╔══

theorem rings_redirectAll (c d : CoreId) (key : Nat) (hs : List (Nat × Nat)) : ∀ (ts : List Nat) (s : State), RingsKept s (s.redirectAll c d key hs ts) := by
  induction hs with
  | nil => exact fun ts s => by cases ts <;> exact refl s
  | cons x hs ih =>
    intro ts s
    cases ts with
    | nil => exact refl s
    | cons t ts => exact (rings_redirectCopy s c d x.2 t).trans ((rings_hbmWrite ..).trans (ih ts _))

theorem rings_thermalMove (s : State) (die tier : Nat) (r a : Word) (b : List Byte) (spilled : Bool) (frame : Option Nat) :
    RingsKept s (s.thermalMove die tier r a b spilled frame).1 := by
  unfold State.thermalMove
  extract_lets c moved
  refine rings_ite_fst (refl s) (rings_ite_fst (refl s) ?_)
  split
  · exact refl s
  · next d _ =>
    extract_lets go
    have hgo (u : State) (h : RingsKept s u) : RingsKept s (go u).1 := h.trans (of_cores rfl rfl)
    refine rings_ite_fst (hgo s (refl s)) ?_
    split
    · exact refl s
    · extract_lets hs
      exact rings_ite_fst (refl s) (hgo _ (rings_redirectAll ..))

theorem rings_postKey (s : State) (die tier key : Nat) (a r : Word) (src : Nat) : RingsKept s (s.postKey die tier key a r src) := by
  unfold State.postKey
  extract_lets b l q
  have hq : RingsKept s q.1 := by
    simp only [q]
    split
    · exact rings_thermalMove ..
    · exact refl s
  exact hq.trans ((rings_hbmWrite ..).trans (rings_updPart ..))

theorem rings_postCont (s : State) (w : Nat) (k : Cont) : RingsKept s (s.postCont w k) := by
  unfold State.postCont
  extract_lets u
  have hu : RingsKept s u := of_cores rfl rfl
  exact ite hu (hu.trans (rings_postKey ..))

/-! Requests served at a word (R144, R145). -/

theorem rings_serveLens (s : State) (w : Nat) (c : CoreId) : RingsKept s (s.serveLens w c) := by
  unfold State.serveLens
  exact (rings_bankRead s w).trans (rings_updCore _ _ fun _ => rfl)

theorem rings_engMark (s : State) (t : ThreadId) (run : Nat) (m : BitVec 8) (a : Word) : RingsKept s (s.engMark t run m a) := by
  unfold State.engMark
  split
  · exact rings_updCtx ..
  · exact of_cores rfl rfl

theorem rings_spillOut (s : State) (t : ThreadId) (o : Outcome1) : RingsKept s (s.spillOut t o) := of_cores rfl rfl

theorem rings_finishLoad (s : State) (t : ThreadId) (i : Instr) (b : List Byte) (marks : List Bool) : RingsKept s (s.finishLoad t i b marks) := by
  unfold State.finishLoad
  extract_lets x u v
  have hv : RingsKept u v := by
    simp only [v]
    split
    · exact rings_acquire ..
    · exact refl u
  exact (rings_updCtx ..).trans (hv.trans (rings_pairSync ..))

theorem rings_finishStf (s : State) (t : ThreadId) (i : Instr) : RingsKept s (s.finishStf t i) := by
  unfold State.finishStf
  exact (rings_updCtx ..).trans (rings_pairSync ..)

theorem rings_serveStf (s : State) (w : Nat) (t : ThreadId) (i : Instr) : RingsKept s (s.serveStf w t i).1 := by
  unfold State.serveStf
  extract_lets c x takes u v f y
  have hu : RingsKept s u := by
    simp only [u]
    split
    · exact rings_release ..
    · exact refl s
  have hv : RingsKept u v := rings_putWord ..
  have hy : RingsKept v y := ite (rings_setFe ..) (refl v)
  exact hu.trans (hv.trans (hy.trans (ite (rings_spillOut ..) (rings_finishStf ..))))

theorem rings_serveLdf (s : State) (w : Nat) (t : ThreadId) (i : Instr) (take : Bool) : RingsKept s (s.serveLdf w t i take).1 := by
  unfold State.serveLdf
  extract_lets c r u d m v
  have hu : RingsKept s u := (rings_bankRead s w).trans (ite ((rings_parityReport ..).trans (rings_engMark ..)) (refl _))
  have hv : RingsKept u v := ite (rings_spillOut ..) (rings_finishLoad ..)
  exact hu.trans (hv.trans (rings_ite_fst ((rings_rowWritten ..).trans (rings_setFe ..)) (refl v)))

theorem rings_serve (w n : Nat) : ∀ s : State, RingsKept s (State.serve n s w).1 := by
  induction n with
  | zero => exact refl
  | succ n ih =>
    intro s
    rw [State.serve]
    split
    · exact refl s
    · next t _ =>
      extract_lets u
      have hu : RingsKept s u := rings_setFe ..
      split
      · exact hu.trans ((rings_serveLens ..).trans (ih _))
      · next h _ =>
        split
        · exact hu.trans ((rings_serveStf ..).trans (ih _))
        · exact hu.trans ((rings_serveLdf ..).trans (ih _))
        · exact hu

theorem rings_settleWord (s : State) (w : Nat) (mf me : Bool) : RingsKept s (s.settleWord w mf me) := by
  unfold State.settleWord
  extract_lets r f rd wrs u
  have hr : RingsKept s r.1 := rings_serve ..
  have hu : RingsKept r.1 u := ite (refl _) (rings_setFe ..)
  exact hr.trans (hu.trans (RingsKept.foldl (fun s k => rings_postCont s w k) _ u))

theorem rings_setFull (s : State) (w : Nat) : RingsKept s (s.setFull w) := by
  unfold State.setFull
  extract_lets f
  exact ite (refl s) (ite (refl s) ((rings_setFe ..).trans (rings_settleWord ..)))

theorem rings_releaseBarrier (s : State) (w : Nat) : RingsKept s (s.releaseBarrier w) := by
  unfold State.releaseBarrier
  extract_lets f v u
  have hv : RingsKept s { v with resume := s.resume ++ f.barPark.filter fun t => !s.leaving t } := of_cores rfl rfl
  have hu : RingsKept s u := hv.trans (RingsKept.foldl (fun s t => rings_spillOut s t .again) _ _)
  exact ite (refl s) (hu.trans (RingsKept.foldl (fun s k => rings_postCont s w k) _ u))

theorem rings_bankStore (s : State) (r : Word) (k : Nat) (b : List Byte) (mark : Bool) (a : Word) : RingsKept s (s.bankStore r k b mark a) := by
  unfold State.bankStore
  split
  · exact rings_parityReport ..
  · next t ht =>
    extract_lets w u
    have hu : RingsKept t u := ite (rings_setFull ..) (refl t)
    exact (rings_bankWrite ht).trans (ite hu (hu.trans (rings_releaseBarrier ..)))

theorem rings_ringWrite (r : Word) (c : CoreId) (base words : Nat) (l : List (Word × Bool)) :
    ∀ (s : State) (pos : Nat), RingsKept s (s.ringWrite r c base words pos l) := by
  induction l with
  | nil => exact fun s _ => refl s
  | cons x l ih => exact fun s pos => (rings_bankStore ..).trans (ih _ (pos + 1))

end Sys2Proof.Machine.Laws
end

section
/-! The events of channels (07 R154, R156 to R159, R161). -/

namespace Sys2Proof.Machine.Laws

theorem exec_channelHandshake (c : CoreId) (s : State) : exec (.channelHandshake c) s = execChannelHandshake c s := rfl
theorem exec_ringMessageArrival (c : CoreId) (s : State) : exec (.ringMessageArrival c) s = execRingMessageArrival c s := rfl
theorem exec_messageReturn (c : CoreId) (n : Nat) (s : State) : exec (.messageReturn c n) s = execMessageReturn c n s := rfl
theorem exec_channelTimeout (t : ThreadId) (s : State) : exec (.channelTimeout t) s = execChannelTimeout t s := rfl
theorem exec_channelAudit (c : CoreId) (n : BitVec 5) (s : State) : exec (.channelAudit c n) s = execChannelAudit c n s := rfl

/-! Handshakes (R154). -/

theorem handshake_idle {s : State} {c : CoreId}
    (h : ∀ x ∈ (s.core c).eps, x.2.bound = false ∨ x.2.rem = false ∨ x.2.isCls = true ∨ x.2.peer.isSome = true) :
    exec (.channelHandshake c) s = .next s := by
  have hends : (s.core c).eps.filter (fun x => x.2.unpaired && x.2.rem && !x.2.isCls) = [] := by
    refine List.filter_eq_nil_iff.mpr fun x hx => ?_
    rcases h x hx with h | h | h | h
    · simp [Ep.unpaired, h]
    · simp [h]
    · simp [h]
    · simp [Ep.unpaired, Option.isNone_eq_false_iff.mpr h]
  rw [exec_channelHandshake, execChannelHandshake, hends]
  rfl

/-- An end at the start of a channel with a number of free slots. -/
def startEnd (e : Ep) (free : Nat) (peer : Nat × Nat) : Ep :=
  { e with met := true, resync := false, returned := false, free := free, sent := 0, consumed := 0, received := 0, rpos := 0, wpos := 0
           words := [], ring := 0, seq := 0, peer := some peer }

/-- The two ends as they meet. -/
def metEnds (s : State) (c : CoreId) (n : Nat) (d : CoreId) (m : Nat) : State :=
  (s.updEp c n fun _ => { (meetEnds ((s.core c).ep n) ((s.core d).ep m)).1 with peer := some (coreKey d, m) }).updEp d m
    fun _ => { (meetEnds ((s.core c).ep n) ((s.core d).ep m)).2 with peer := some (coreKey c, n) }

/-- A sender and a receiver that meet with no channel kept. -/
theorem meetRx_ends {s : State} {c d : CoreId} {n m : Nat} (hcd : coreKey d ≠ coreKey c) (hr : ((s.core c).ep n).ring = 0) :
    (s.meetRx c n d m).mem = s.mem ∧
    ((s.meetRx c n d m).core c).ep n = startEnd ((s.core c).ep n) ((s.core d).ep m).rwords (coreKey d, m) ∧
    ((s.meetRx c n d m).core d).ep m = startEnd ((s.core d).ep m) ((s.core d).ep m).rwords (coreKey c, n) := by
  have hp : meetEnds ((s.core c).ep n) ((s.core d).ep m) =
      ({ startEnd ((s.core c).ep n) ((s.core d).ep m).rwords (coreKey d, m) with peer := ((s.core c).ep n).peer },
       { startEnd ((s.core d).ep m) ((s.core d).ep m).rwords (coreKey c, n) with peer := ((s.core d).ep m).peer }) := by
    simp [meetEnds, hr, startEnd]
  have hcore (k : CoreId) (j : Nat) : ((s.meetRx c n d m).core k).ep j = ((metEnds s c n d m).core k).ep j := rfl
  refine ⟨rfl, ?_, ?_⟩
  · rw [hcore, metEnds, ep_updEp_ne (.inl hcd.symm), ep_updEp_self, hp]
    rfl
  · rw [hcore, metEnds, ep_updEp_self, hp]
    rfl

theorem ep_only {s : State} {c : CoreId} {n : Nat} {e : Ep} (h : (s.core c).eps = [(n, e)]) : (s.core c).ep n = e := by
  rw [Core.ep, h]
  simp [mget]

/-- Two remote ends that name each other, each the only one of its core. -/
theorem handshake_meets {s : State} {c : CoreId} {n m : Nat} {e f : Ep} (hn : (s.core c).eps = [(n, e)])
    (hm : (s.core (e.peerCore c)).eps = [(m, f)]) (hrem : e.rem = true) (hx : e.matches_ c f (e.peerCore c) = true) :
    exec (.channelHandshake c) s = .next (s.meet c n (e.peerCore c) m) := by
  have hends : e.unpaired = true ∧ e.isCls = false := by
    simp only [Ep.matches_, Bool.and_eq_true, Bool.not_eq_true'] at hx
    simp only [hx, and_self]
  rw [exec_channelHandshake, execChannelHandshake]
  simp only [hn, List.filter_cons, List.filter_nil, hends.1, hends.2, hrem, Bool.not_false, Bool.and_self, if_true, hm, List.any_cons, List.any_nil, hx,
    Bool.or_false, oldestEp, State.pairEp, ep_only hn]

/-! Messages that arrive (R156 to R158). -/

theorem heldReady_none {s : State} {c : CoreId} (l : List Msg) (h : ∀ y ∈ l, y.dst ≠ c) : ∀ before, s.heldReady c before l = none := by
  induction l with
  | nil => exact fun _ => rfl
  | cons m l ih =>
    intro before
    have hm : (m.dst == c) = false := beq_false_of_ne (h m (List.mem_cons_self ..))
    simp only [State.heldReady, hm, Bool.false_and, Bool.false_eq_true, if_false]
    exact ih (fun y hy => h y (List.mem_cons_of_mem _ hy)) _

╚══

◆ WORK ORDER ◆
When the line with "words := [], ring" is reached in the data above, begin copying, and stop after the line with "channel kept. -/"; copy each line exactly, both ends included.

◆ ANSWER SPACE ◆
           words := [], ring := 0, seq := 0, peer := some peer }

/-- The two ends as they meet. -/
def metEnds (s : State) (c : CoreId) (n : Nat) (d : CoreId) (m : Nat) : State :=
  (s.updEp c n fun _ => { (meetEnds ((s.core c).ep n) ((s.core d).ep m)).1 with peer := some (coreKey d, m) }).updEp d m
    fun _ => { (meetEnds ((s.core c).ep n) ((s.core d).ep m)).2 with peer := some (coreKey c, n) }

/-- A sender and a receiver that meet with no channel kept. -/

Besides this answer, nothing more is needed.